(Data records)

-- ==== Sys2Proof/Syntax.lean ====
section
/-! DEFINITION. Every instruction word of Dynil and every device event, as data: one constructor of `Instr` for each
row of spec/opcode_table.json. The operand records hold the fields of the word formats (02_encoding R27 to R37, Tables
2-4, 4-2, 14-8 and 16-8); nothing here says what an instruction does. -/

namespace Sys2Proof

/-- Format A (R29): chain bit, scope, destination, two sources, guard; `lit` is the literal word that follows a word
with code 31 in a source field (R42), and zero otherwise. -/
structure OpA where
  c : BitVec 1
  s : BitVec 2
  d : BitVec 5
  a : BitVec 5
  b : BitVec 5
  g : BitVec 3
  lit : Word
  deriving DecidableEq, Repr

/-- Format T (R30): three sources; `e` is C3. -/
structure OpT where
  c : BitVec 1
  s : BitVec 2
  d : BitVec 5
  a : BitVec 5
  b : BitVec 5
  e : BitVec 5
  g : BitVec 3
  lit : Word
  deriving DecidableEq, Repr

/-- Format I (R31): a 13-bit immediate, no guard and no literal. -/
structure OpI where
  c : BitVec 1
  s : BitVec 2
  d : BitVec 5
  a : BitVec 5
  imm : BitVec 13
  deriving DecidableEq, Repr

/-- Format B (R32): guard, its negation, and an offset in packets. -/
structure OpB where
  c : BitVec 1
  s : BitVec 2
  g : BitVec 3
  n : BitVec 1
  off : BitVec 19
  deriving DecidableEq, Repr

/-- Format M (R33): data, base pair, offset, guard and size. -/
structure OpM where
  c : BitVec 1
  s : BitVec 2
  d : BitVec 5
  a : BitVec 5
  x : BitVec 5
  g : BitVec 3
  sz : BitVec 2
  lit : Word
  deriving DecidableEq, Repr

/-- A STAGE packet (Table 2-4), its reserved fields included. -/
structure StageOp where
  s : BitVec 2
  nv : BitVec 3
  nu : BitVec 2
  vbase0 : BitVec 8
  vlen0 : BitVec 4
  rsv0 : BitVec 6
  vbase1 : BitVec 8
  vlen1 : BitVec 4
  vbase2 : BitVec 8
  vlen2 : BitVec 4
  vbase3 : BitVec 8
  vlen3 : BitVec 4
  ubase0 : BitVec 8
  ulen0 : BitVec 3
  ubase1 : BitVec 8
  ulen1 : BitVec 3
  rsv2 : BitVec 6
  deriving DecidableEq, Repr

/-- A BWAY packet (Table 4-2), its reserved field included. -/
structure BwayOp where
  s : BitVec 2
  np : BitVec 3
  neg : BitVec 4
  g0 : BitVec 3
  t0 : BitVec 13
  g1 : BitVec 3
  t1 : BitVec 13
  g2 : BitVec 3
  t2 : BitVec 13
  g3 : BitVec 3
  t3 : BitVec 13
  rsv2 : BitVec 16
  deriving DecidableEq, Repr

/-- An MMA packet (Table 14-8), its reserved fields included. -/
structure MmaOp where
  s : BitVec 2
  hd : BitVec 5
  fw : BitVec 5
  bank : BitVec 1
  rsv0 : BitVec 4
  nblkm1 : BitVec 8
  bblk0 : BitVec 8
  ablk0 : BitVec 8
  colsm1 : BitVec 8
  rsv1 : BitVec 8
  rsv2 : BitVec 32
  deriving DecidableEq, Repr

/-- A KVX packet (Table 16-8), its reserved fields included. -/
structure KvxOp where
  s : BitVec 2
  d : BitVec 5
  seq : BitVec 5
  pos : BitVec 5
  pm : BitVec 3
  pin : BitVec 1
  pool : BitVec 4
  od : BitVec 5
  rsv1 : BitVec 27
  rsv2 : BitVec 32
  deriving DecidableEq, Repr

/-- The type sub-field of major 0x18 (Table 2-7); 0b11 is reserved. -/
inductive FType where
  | f32 | f16 | bf16
  deriving DecidableEq, Repr

/-- The operation sub-field of major 0x22 (Table 2-8). -/
inductive RedOp where
  | addS32 | addF32 | minS32 | maxS32 | minF32 | maxF32 | and | or
  deriving DecidableEq, Repr

/-- The cache hint of a load or store (R34, R212). -/
inductive Hint where
  | dflt | strm | nodc | once
  deriving DecidableEq, Repr

/-- The operation of an atomic (Table 2-9, majors 0x27 and 0x28). -/
inductive AtomOp where
  | add | min | max | and | or | xor | exch | cas
  deriving DecidableEq, Repr

/-- What a cold start reads to rebuild its key (19_trust R398): the start-up state of the PUF array and its fresh reads, in order,
and the helper data of the boot flash. -/
structure PufReading where
  responses : List (List Word)
  helper : List Word
  deriving DecidableEq, Repr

**YOUR ASSIGNMENT**
Nothing in the records above may be left out when you repeat them exactly.

**ANSWER BOX**
-- ==== Sys2Proof/Syntax.lean ====
section
/-! DEFINITION. Every instruction word of Dynil and every device event, as data: one constructor of `Instr` for each
row of spec/opcode_table.json. The operand records hold the fields of the word formats (02_encoding R27 to R37, Tables
2-4, 4-2, 14-8 and 16-8); nothing here says what an instruction does. -/

namespace Sys2Proof

/-- Format A (R29): chain bit, scope, destination, two sources, guard; `lit` is the literal word that follows a word
with code 31 in a source field (R42), and zero otherwise. -/
structure OpA where
  c : BitVec 1
  s : BitVec 2
  d : BitVec 5
  a : BitVec 5
  b : BitVec 5
  g : BitVec 3
  lit : Word
  deriving DecidableEq, Repr

/-- Format T (R30): three sources; `e` is C3. -/
structure OpT where
  c : BitVec 1
  s : BitVec 2
  d : BitVec 5
  a : BitVec 5
  b : BitVec 5
  e : BitVec 5
  g : BitVec 3
  lit : Word
  deriving DecidableEq, Repr

/-- Format I (R31): a 13-bit immediate, no guard and no literal. -/
structure OpI where
  c : BitVec 1
  s : BitVec 2
  d : BitVec 5
  a : BitVec 5
  imm : BitVec 13
  deriving DecidableEq, Repr

/-- Format B (R32): guard, its negation, and an offset in packets. -/
structure OpB where
  c : BitVec 1
  s : BitVec 2
  g : BitVec 3
  n : BitVec 1
  off : BitVec 19
  deriving DecidableEq, Repr

/-- Format M (R33): data, base pair, offset, guard and size. -/
structure OpM where
  c : BitVec 1
  s : BitVec 2
  d : BitVec 5
  a : BitVec 5
  x : BitVec 5
  g : BitVec 3
  sz : BitVec 2
  lit : Word
  deriving DecidableEq, Repr

/-- A STAGE packet (Table 2-4), its reserved fields included. -/
structure StageOp where
  s : BitVec 2
  nv : BitVec 3
  nu : BitVec 2
  vbase0 : BitVec 8
  vlen0 : BitVec 4
  rsv0 : BitVec 6
  vbase1 : BitVec 8
  vlen1 : BitVec 4
  vbase2 : BitVec 8
  vlen2 : BitVec 4
  vbase3 : BitVec 8
  vlen3 : BitVec 4
  ubase0 : BitVec 8
  ulen0 : BitVec 3
  ubase1 : BitVec 8
  ulen1 : BitVec 3
  rsv2 : BitVec 6
  deriving DecidableEq, Repr

/-- A BWAY packet (Table 4-2), its reserved field included. -/
structure BwayOp where
  s : BitVec 2
  np : BitVec 3
  neg : BitVec 4
  g0 : BitVec 3
  t0 : BitVec 13
  g1 : BitVec 3
  t1 : BitVec 13
  g2 : BitVec 3
  t2 : BitVec 13
  g3 : BitVec 3
  t3 : BitVec 13
  rsv2 : BitVec 16
  deriving DecidableEq, Repr

/-- An MMA packet (Table 14-8), its reserved fields included. -/
structure MmaOp where
  s : BitVec 2
  hd : BitVec 5
  fw : BitVec 5
  bank : BitVec 1
  rsv0 : BitVec 4
  nblkm1 : BitVec 8
  bblk0 : BitVec 8
  ablk0 : BitVec 8
  colsm1 : BitVec 8
  rsv1 : BitVec 8
  rsv2 : BitVec 32
  deriving DecidableEq, Repr

/-- A KVX packet (Table 16-8), its reserved fields included. -/
structure KvxOp where
  s : BitVec 2
  d : BitVec 5
  seq : BitVec 5
  pos : BitVec 5
  pm : BitVec 3
  pin : BitVec 1
  pool : BitVec 4
  od : BitVec 5
  rsv1 : BitVec 27
  rsv2 : BitVec 32
  deriving DecidableEq, Repr

/-- The type sub-field of major 0x18 (Table 2-7); 0b11 is reserved. -/
inductive FType where
  | f32 | f16 | bf16
  deriving DecidableEq, Repr

/-- The operation sub-field of major 0x22 (Table 2-8). -/
inductive RedOp where
  | addS32 | addF32 | minS32 | maxS32 | minF32 | maxF32 | and | or
  deriving DecidableEq, Repr

/-- The cache hint of a load or store (R34, R212). -/
inductive Hint where
  | dflt | strm | nodc | once
  deriving DecidableEq, Repr

/-- The operation of an atomic (Table 2-9, majors 0x27 and 0x28). -/
inductive AtomOp where
  | add | min | max | and | or | xor | exch | cas
  deriving DecidableEq, Repr

/-- What a cold start reads to rebuild its key (19_trust R398): the start-up state of the PUF array and its fresh reads, in order,
and the helper data of the boot flash. -/
structure PufReading where
  responses : List (List Word)
  helper : List Word
  deriving DecidableEq, Repr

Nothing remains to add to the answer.